Explore large image collections with ImagePlot

When we make charts and graphs, we usually think of the data abstractions in terms of bars, dots, and other geometric shapes. ImagePlot, from UCSD-based Software Studies, instead makes it easier to use images to understand large collections.

Existing visualization tools show data as points, lines, and bars. ImagePlot’s visualizations shows the actual images in your collection. The images can be scaled to any size and organized in any order – according to their dates, content, visual characteristics, etc. Because digital video is just a set of individual still images, you can also use ImagePlot to explore patterns in films, animations, video games, and any other moving image data.

You can do this with other software (like R, for example), but ImagePlot is specifically built to handle lots of images (in the millions) and so it is much more robust, and it’s GUI-based, so no programming is required to use the software, which works on Windows, OS X, and Linux. The interface is pretty basic and not totally clear at first, but play around with the sample datasets and you should be able to pick it up fairly quickly.

Here’s a zoomed out view of Time Magazine covers:

These are Van Gogh paintings organized by month/year on the horizontal and color on the vertical:

So you can see there’s quite a bit of flexibility with the program, which could lead to some fun if you have a large image dataset. Save your results as a high-resolution image or even in animation form.

You can download ImagePlot here, and for more ideas for what you can do with it, check out the Flickr stream.

[ImagePlot | Thanks, Lev]


  • ImagePlot documentation includes detailed tutorials which explain how to use program’s interface.

    Indeed, interface is somewhat basic because ImagePlot is a macro running inside ImageJ open source software which limits what we can do in terms of design.

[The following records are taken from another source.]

-- ==== Sys2Proof/Machine/External.lean ====
section
/-! DEFINITION. External operations of a protected segment and the replay log (R403, R404, R406). -/

namespace Sys2Proof.Machine

/-- The kinds of external operation (R403), as the replay log compares them. -/
inductive Ext where
  | qput | qget | qeos | vfput | vfget | barr | barw | bwait | amo | tdec | tadd | ego | edep | ebar | ecan | txc | snap
  | snaprel
  deriving DecidableEq, Repr

/-- The number of a kind in the log. -/
def Ext.num : Ext → Nat
  | .qput => 0 | .qget => 1 | .qeos => 2 | .vfput => 3 | .vfget => 4 | .barr => 5 | .barw => 6 | .bwait => 7 | .amo => 8
  | .tdec => 9 | .tadd => 10 | .ego => 11 | .edep => 12 | .ebar => 13 | .ecan => 14 | .txc => 15 | .snap => 16
  | .snaprel => 17

/-- What an external operation delivers. -/
structure Given where
  res : Word := 0
  vres : VReg := {}
  deriving DecidableEq, Repr

/-- The bundle at hand marked as one whose follower's copy has compared, which an external operation of a protected binding
waits for (R403). -/
def State.markCompared (s : State) : State := if s.binding.prot then s.updBun fun b => { b with compared := true } else s

/-- An external operation (R403, R404): in a protected segment it is matched against the replay log while the log lasts,
and logged otherwise, the 65th of a segment trapping; outside one it is simply performed. In protected mode it is performed
only once the follower's copy of its bundle has compared: a `LOCKSTEP_COMPARE` of that bundle comes before it. -/
def State.external (s : State) (kind : Ext) (key : List Word) (perform : State → Except Stop (State × Given)) :
    Except Stop (State × Given) := do
  let perform (t : State) : Except Stop (State × Given) := perform t.markCompared
  if s.holding then
    let g := s.ctx.seg
    match (match g.replay with | some k => g.log[k]? | none => none) with
    | some e =>
      if e.kind = kind.num ∧ e.key = key then
        .ok (s.updMe fun c => { c with seg := { c.seg with replay := g.replay.map (· + 1), ext := g.ext + 1 } },
          ⟨e.res, e.vres⟩)
      else .error .rewind
    | none =>
      if 64 ≤ g.ext then trapWith cSEGOVF (word g.ext)
      else
        match perform s with
        | .error x => .error x
        | .ok (t, r) =>
          let e : LogEntry := { kind := kind.num, key := key, res := r.res, vres := r.vres }
          .ok (t.updMe fun c =>
            { c with seg := { c.seg with log := c.seg.log ++ [e], ext := c.seg.ext + 1, replay := g.replay.map (· + 1) } }, r)
  else perform s

/-- An external operation that delivers nothing. -/
def State.externalUnit (s : State) (kind : Ext) (key : List Word) (perform : State → Except Stop State) :
    Except Stop State := do
  let r ← s.external kind key fun t => do
    let u ← perform t
    return (u, {})
  return r.1

/-- The 2048 bits of a vector register as words of a key. -/
def VReg.words (v : VReg) : List Word :=
  (v.tag.zeroExtend 64) :: (List.range 32).map fun i => v.bits.extractLsb' (64 * i) 64

end Sys2Proof.Machine
end

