-- ==== Sys2Proof/Machine/Engine.lean ====
section
/-! DEFINITION. The engine instructions at issue (R315 to R319, R342): shadow registers, what `EGO` checks, the source
bytes it reads at one stamp (R127, R134), and the writes it leaves to the engine. -/

namespace Sys2Proof.Machine

/-! ## Shadow registers (R315) -/

/-- The eight shadow registers of an engine kind. -/
structure EngRegs where
  src : Word
  dst : Word
  len : Word
  ctl : Word
  a0 : Word
  a1 : Word
  a2 : Word
  a3 : Word
  deriving DecidableEq, Repr

/-- Shadow register `r` of engine kind `eng` of a context. -/
def Ctx.shadowReg (c : Ctx) (eng r : Nat) : Word := mget 0 c.shadow (8 * eng + r)

/-- The shadow registers of an engine kind. -/
def Ctx.engRegs (c : Ctx) (eng : Nat) : EngRegs :=
  let r := c.shadowReg eng
  ⟨r 0, r 1, r 2, r 3, r 4, r 5, r 6, r 7⟩

/-- The registers as a list, in the order of R315. -/
def EngRegs.words (r : EngRegs) : List Word := [r.src, r.dst, r.len, r.ctl, r.a0, r.a1, r.a2, r.a3]

/-- `ESET` (R317). -/
def execEset (eng : BitVec 4) (r : BitVec 3) (a : BitVec 6) (s : State) : Host.Outcome State Fault Refusal :=
  .next (s.updMe fun c => { c with shadow := mset c.shadow (8 * eng.toNat + r.toNat) (s.sreg a) })

/-- The source and destination spaces of `ctl` (R315). -/
def EngRegs.ssp (r : EngRegs) : Nat := bits r.ctl 3 0
def EngRegs.dsp (r : EngRegs) : Nat := bits r.ctl 7 4

/-- Whether `ctl` is refused (R315): a reserved bit set, or a space that the operation uses with a code above 1. -/
def EngRegs.ctlBad (r : EngRegs) (usesSrc usesDst : Bool) : Bool :=
  bits r.ctl 63 8 != 0 || (usesSrc && decide (1 < r.ssp)) || (usesDst && decide (1 < r.dsp))

/-! ## Ranges (R93, R134, R317, R318) -/

/-- A range that an operation reads or writes: translated pieces of global memory, or bytes of the scratchpad of a
logical core. -/
inductive Rng where
  | mem (va : Word) (ps : List Piece)
  | sp (lcore off n : Nat)
  deriving DecidableEq, Repr

/-- A range to fix at issue: its space, address, length and access. -/
structure Want where
  space : Nat
  a : Word
  n : Nat
  acc : Acc
  deriving DecidableEq, Repr

/-- The logical core and offset of `n` scratchpad bytes (R75, R318). -/
def State.spPlace (s : State) (a : Word) (n : Nat) : Option (Nat × Nat) :=
  match spTarget s.before s.binding (coreOf s.me) a n 1 with
  | .ok (core, off) => some (s.binding.lcore core, off)
  | .error _ => none

/-- Whether `n` bytes at an address of a space break R75; a global address is checked as it is translated. -/
def State.spBad (s : State) (space : Nat) (a : Word) (n : Nat) : Bool := space == 1 && (s.spPlace a n).isNone

/-- A range fixed at issue (R93, R317): refused over more than two window entries. -/
def State.fix (s : State) (w : Want) : Except Stop Rng :=
  if w.space = 1 then
    match s.spPlace w.a w.n with
    | some (lc, off) => .ok (.sp lc off w.n)
    | none => trapWith cOPERAND 0
  else if w.n = 0 then .ok (.mem w.a [])
  else do
    require (decide (entriesOf (s.binding.seen s.dev.cycle) 3 w.a w.n ≤ 2)) cOPERAND 9
    let ps ← s.translate w.a w.n w.acc
    return .mem w.a ps

/-- Ranges fixed in order. -/
def State.fixAll (s : State) : List Want → Except Stop (List Rng)
  | [] => .ok []
  | w :: r => do
    let x ← s.fix w
    let xs ← s.fixAll r
    return x :: xs

/-- The physical core of a logical core of a binding (R40). -/
def Binding.physCore (k : Binding) (lc : Nat) : Nat := 2 * k.pcell (lc / 2) + lc % 2

/-- What a read gives: its bytes, and the offset and physical address of the first poisoned one. -/
structure Got where
  bytes : List Byte := []
  bad : Option (Nat × Nat) := none
  deriving DecidableEq, Repr

/-- One byte as an engine's load at stamp `st` returns it (R127), with whether it is poisoned; `olds` holds lines that
writes above the stamp have changed since. Bytes of remote memory, and whether the peer returns a line poisoned, are free
(log entry 10). -/
def Device.engByte (d : Device) (x st a : Nat) (olds : Map (LineBits × Bool)) (p : Piece) (i : Nat) : Byte × Bool :=
  let pa := p.pa + i
  if isRemote pa then
    ((Config.freeVec x).extractLsb' (8 * (i % 256)) 8, !d.reachable (peerOf pa) || Config.freeBool x (pa / 64))
  else
    match mfind olds (pa / 64) with
    | some c => (lineByte c.1 pa, c.2)
    | none => (d.baseByte [] (p.kind == 1) p.kid st a pa, d.poisonAt [] (p.kind == 1) st a pa)

/-- The bytes of pieces as an engine's load at stamp `st` returns them. -/
def Device.engBytes (d : Device) (x st a : Nat) (olds : Map (LineBits × Bool)) (ps : List Piece) : Got :=
  ps.foldl (fun g p =>
    let bs := (List.range p.n).map fun i => d.engByte x st a olds p i
    let bad := match g.bad with
      | some b => some b
      | none => ((List.range p.n).find? fun i => (d.engByte x st a olds p i).2).map fun i => (g.bytes.length + i, p.pa + i)
    ⟨g.bytes ++ bs.map (·.1), bad⟩) {}

/-- The bytes of a range as they stand at issue (R127, R134). -/
def State.engGet (s : State) (x st : Nat) : Rng → Got
  | .mem _ ps => s.dev.engBytes x st s.me [] ps
  | .sp lc off n => { bytes := (List.range n).map fun i => (s.dev.core (s.binding.physCore lc)).spByte (off + i) }

/-- The local lines that ranges read. -/
def Rng.lines : Rng → List Nat
  | .mem _ ps => pieceLines ps
  | .sp _ _ _ => []

/-! ## Writes left to the engine -/

/-- Where writes go: a logical core's scratchpad or global memory, from a base. -/
structure Dest where
  sp : Option Nat
  base : Nat
  deriving DecidableEq, Repr

/-- The destination that a range gives. -/
def Rng.dest : Rng → Dest
  | .mem va _ => ⟨none, va.toNat⟩
  | .sp lc off _ => ⟨some lc, off⟩

/-- Bytes cut at the 64-byte lines of their destination; the source byte at offset `bad.1` is poisoned, the first byte
here having offset `pos`. -/
def cutLines (sp : Option Nat) (bad : Option (Nat × Nat)) : Nat → Nat → Nat → List Byte → List EngWrite
  | 0, _, _, _ => []
  | n + 1, pos, dst, bs =>
    if bs.isEmpty then []
    else
      let k := 64 - dst % 64
      let here := match bad with
        | some (o, pa) => if pos ≤ o ∧ o < pos + k then some pa else none
        | none => none
      { sp := sp, dst := dst, bytes := bs.take k, bad := here } :: cutLines sp bad n (pos + k) (dst + k) (bs.drop k)

/-- The writes of bytes to a destination, as read with `bad`. -/
def Dest.puts (t : Dest) (off : Nat) (g : Got) : List EngWrite :=
  cutLines t.sp g.bad (g.bytes.length / 64 + 2) 0 (t.base + off) g.bytes

/-- Writes of bytes computed from a whole source: a poisoned source byte stops them all. -/
def Dest.putsAll (t : Dest) (off : Nat) (bs : List Byte) (bad : Option Nat) : List EngWrite :=
  match t.puts off ⟨bs, none⟩ with
  | [] => [{ sp := t.sp, dst := t.base + off, bad := bad }]
  | w :: r => { w with bad := bad } :: r

/-- The first poisoned byte of several reads. -/
def firstBadRange (gs : List Got) : Option Nat := gs.findSome? fun g => g.bad.map (·.2)

/-! ## `EGO` (R317) -/

/-- What an operation checks, fixes and does: registers at fault, ranges in the order in which they are fixed, further
pieces it reads, and its writes and flags from the reads of its ranges. -/
structure Form where
  bad : List (Nat × Bool)
  wants : List Want := []
  extra : List Piece := []
  build : State → Nat → Nat → List Rng → List EngWrite × Flags

/-- The lowest register at fault. -/
def Form.refused (f : Form) : Option Nat :=
  (f.bad.filter (·.2)).foldl (fun m b => some (match m with | some n => Nat.min n b.1 | none => b.1)) none

/-- The operations in the command queue that engine kind `eng` keeps for the cluster of context `a` (R27, R317): one queue
of 32 per cluster engine, and one of 256 for the network engine. An operation keeps its place until it completes (DESIGN
CHOICE, log entry 122). -/
def Device.engQueue (d : Device) (a eng : Nat) : Nat :=
  (d.ops.filter fun o => o.eng == eng &&
    (eng == 5 || clusterOf (cellOf (coreOf o.agent)) == clusterOf (cellOf (coreOf a)))).length

/-- The leases of lines read by an engine at stamp `st` (R117). -/
def Device.engLease (d : Device) (st len : Nat) (lines : List Nat) : Device :=
  lines.foldl (fun x l => x.updLine l fun e => { e with lease := Nat.max e.lease (Nat.min (st + len) maxStamp) }) d

/-- The operation issued (R317): its stamp, its reads, its number, and what is attached to it. Where it has still to read
some bytes, its stamp is above every stamp taken, so that what a load at it returns is still there (R127). -/
def State.issueOp (s : State) (eng op e : Nat) (regs : EngRegs) (f : Form) (rs : List Rng) :
    Except Stop (State × Given) :=
  if (if eng = 5 then 256 else 32) ≤ s.dev.engQueue s.me eng then blockOn (.engineQueue eng)
  else
    let (s1, x) := s.settleFar.draw
    let (s2, y) := s1.draw
    let lines := uniq (rs.flatMap Rng.lines ++ pieceLines f.extra)
    let late := (f.build s2 x 0 rs).1.any (·.late.isSome)
    let (s3, st) := s2.takeStamp (if late then s2.dev.top else s2.dev.wtsOver [] lines)
    let s4 := { s3 with dev := s3.dev.engLease st (Config.freeNat y % 65537) lines }
    let (work, flags) := f.build s4 x st rs
    let t := (s4.timeline e).issue
    let o : EngOp :=
      { blk := s.blk, agent := s.me, e := e, num := t.issued, eng := eng, op := op, regs := regs.words, stamp := st,
        wst := st, issued := s.dev.cycle, work := work, flags := flags,
        held := eng == 5 || work.any fun w => w.sp.isNone, succ := t.succ, bar := t.bar }
    let s5 := s4.updMe fun c => { c with tls := mset c.tls e { t with succ := [], bar := none } }
    let d := if late then s5.dev.noteQsc else s5.dev
    .ok ({ s5 with dev := { d with ops := d.ops ++ [o] } }, ⟨word t.issued, {}⟩)

/-- `EGO` of an operation of engine kind `eng` (R317, R403). -/
def ego (eng op : Nat) (form : State → EngRegs → Form) (d : BitVec 6) (e : BitVec 3) (s : State) :
    Host.Outcome State Fault Refusal :=
  s.slot (do
    let regs := s.ctx0.engRegs eng
    let f := form s regs
    match f.refused with
    | some r => trapWith cOPERAND (word r)
    | none => do
      let rs ← s.fixAll f.wants
      let g ← s.external .ego (word eng :: word op :: e.zeroExtend 64 :: regs.words) fun t =>
        t.issueOp eng op e.toNat regs f rs
      return g.1.setS d g.2.res)

/-! ### Copy (R318) -/

/-- Whether a length lies within `move`'s limits. -/
def moveLenBad (len : Word) : Bool := decide (len.toNat < 4 ∨ 2 ^ 32 - 4 < len.toNat ∨ len.toNat % 4 ≠ 0)

/-- The n-th range of a list. -/
def nth (rs : List Rng) (i : Nat) : Rng := rs.getD i (.mem 0 [])

def formMove (s : State) (r : EngRegs) : Form :=
  let n := r.len.toNat
  { bad := [(0, decide (r.src.toNat % 4 ≠ 0) || s.spBad r.ssp r.src n),
            (1, decide (r.dst.toNat % 4 ≠ 0) || s.spBad r.dsp r.dst n), (2, moveLenBad r.len), (3, r.ctlBad true true)]
    wants := [⟨r.ssp, r.src, n, .engRead⟩, ⟨r.dsp, r.dst, n, .engWrite⟩]
    build := fun t x st rs => ((nth rs 1).dest.puts 0 (t.engGet x st (nth rs 0)), 0) }

def formFill (s : State) (r : EngRegs) : Form :=
  let n := r.len.toNat
  { bad := [(1, decide (r.dst.toNat % 8 ≠ 0) || s.spBad r.dsp r.dst n), (2, decide (n % 8 ≠ 0)), (3, r.ctlBad false true)]
    wants := [⟨r.dsp, r.dst, n, .engWrite⟩]
    build := fun _ _ _ rs =>
      ((nth rs 0).dest.puts 0 ⟨(List.range (n / 8)).flatMap fun _ => toBytes r.a0.toNat 8, none⟩, 0) }

/-- The address of row `i` of a strided range (R318). -/
def rowAddr (a stride : Word) (i : Nat) : Word := a + word i * stride

/-- The lowest address of the rows of a strided range, and the bytes from there to the end of the last row. -/
def rowBox (a stride : Word) (rows len : Nat) : Word × Nat :=
  let last := stride.toInt * ((rows : Int) - 1)
  (if last < 0 then a + wordI last else a, last.natAbs + len)

/-- Whether some row of a strided scratchpad range breaks R75. -/
def State.rowsBad (s : State) (space : Nat) (a stride : Word) (rows len : Nat) : Bool :=
  space == 1 && (List.range rows).any fun i => (s.spPlace (rowAddr a stride i) len).isNone

/-- The ranges of the rows of one side of a strided copy: each scratchpad row, or the one global range that holds them. -/
def rowWants (space : Nat) (a stride : Word) (rows len : Nat) (acc : Acc) : List Want :=
  if space = 1 then (List.range rows).map fun i => ⟨1, rowAddr a stride i, len, acc⟩
  else [⟨space, (rowBox a stride rows len).1, (rowBox a stride rows len).2, acc⟩]

/-- The pieces of `n` bytes from offset `off` of pieces. -/
def cutPieces : List Piece → Nat → Nat → List Piece
  | [], _, _ => []
  | p :: r, off, n =>
    if n = 0 then []
    else if p.n ≤ off then cutPieces r (off - p.n) n
    else
      let k := Nat.min n (p.n - off)
      { p with va := p.va + word off, pa := p.pa + off, n := k } :: cutPieces r 0 (n - k)

/-- Row `i` of one side of a strided copy, given its fixed ranges. -/
def rowRng (space : Nat) (a stride : Word) (rows len : Nat) (rs : List Rng) (i : Nat) : Rng :=
  if space = 1 then nth rs i
  else
    match nth rs 0 with
    | .mem va ps => .mem (rowAddr a stride i) (cutPieces ps (rowAddr a stride i - va).toNat len)
    | x => if rows = 0 then x else x

def formMove2d (s : State) (r : EngRegs) : Form :=
  let n := r.len.toNat
  let rows := r.a0.toNat
  let ok := decide (1 ≤ rows ∧ rows ≤ 65535)
  let ns := if r.ssp = 1 then rows else 1
  { bad := [(0, decide (r.src.toNat % 4 ≠ 0) || (ok && s.rowsBad r.ssp r.src r.a1 rows n)),
            (1, decide (r.dst.toNat % 4 ≠ 0) || (ok && s.rowsBad r.dsp r.dst r.a2 rows n)),
            (2, moveLenBad r.len), (3, r.ctlBad true true), (4, !ok),
            (5, decide (1 < rows ∧ r.a1.toNat % 4 ≠ 0)), (6, decide (1 < rows ∧ r.a2.toNat % 4 ≠ 0))]
    wants := rowWants r.ssp r.src r.a1 rows n .engRead ++ rowWants r.dsp r.dst r.a2 rows n .engWrite
    build := fun t x st rs =>
      ((List.range rows).flatMap fun i =>
        (rowRng r.dsp r.dst r.a2 rows n (rs.drop ns) i).dest.puts 0
          (t.engGet x st (rowRng r.ssp r.src r.a1 rows n (rs.take ns) i)), 0) }

/-! ### Gather (R318, R478) -/

/-- The signed 32-bit indexes at a scratchpad address, as they stand at issue. -/
def State.indexes (s : State) (a : Word) (count : Nat) : List Int :=
  match s.spPlace a (4 * count) with
  | some (lc, off) =>
    let k := s.dev.core (s.binding.physCore lc)
    (List.range count).map fun j =>
      (BitVec.ofNat 32 (ofBytes ((List.range 4).map fun i => k.spByte (off + 4 * j + i)))).toInt
  | none => []

/-- The address of the element that an index names. -/
def elemAddr (base : Word) (i : Int) (len : Nat) : Word := base + wordI (i * len)

/-- The pieces of an element that translate at issue. -/
def State.elemPieces (s : State) (va : Word) (n : Nat) : Option (List Piece) :=
  match translateIn (s.binding.seen s.dev.cycle) .engRead 3 va n with
  | .ok ps => some ps
  | .error _ => none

    However, by being able to utilize existing ImageJ code which is widely used in sciences (from astronomy to biology), we can keep our program very small (68 K) and also take advantage of imageJ best in the industry image processing speeds.

    We also supply a few additional macros we wrote in ImageJ which report size and proportions of all images in your collections, and also measure their visual properties (brightness, saturation, hue, shapes.)

  • This is very cool. The examples are interesting, but I think where it might really play is less with things like magazine covers, and more where you can plot things like morphology of species perhaps based on genetic variances. It would definitely call out the visual aspect so much more. The Van Gogh example does that to some extent with how his style changed over time, and chosen palette (darker to lighter).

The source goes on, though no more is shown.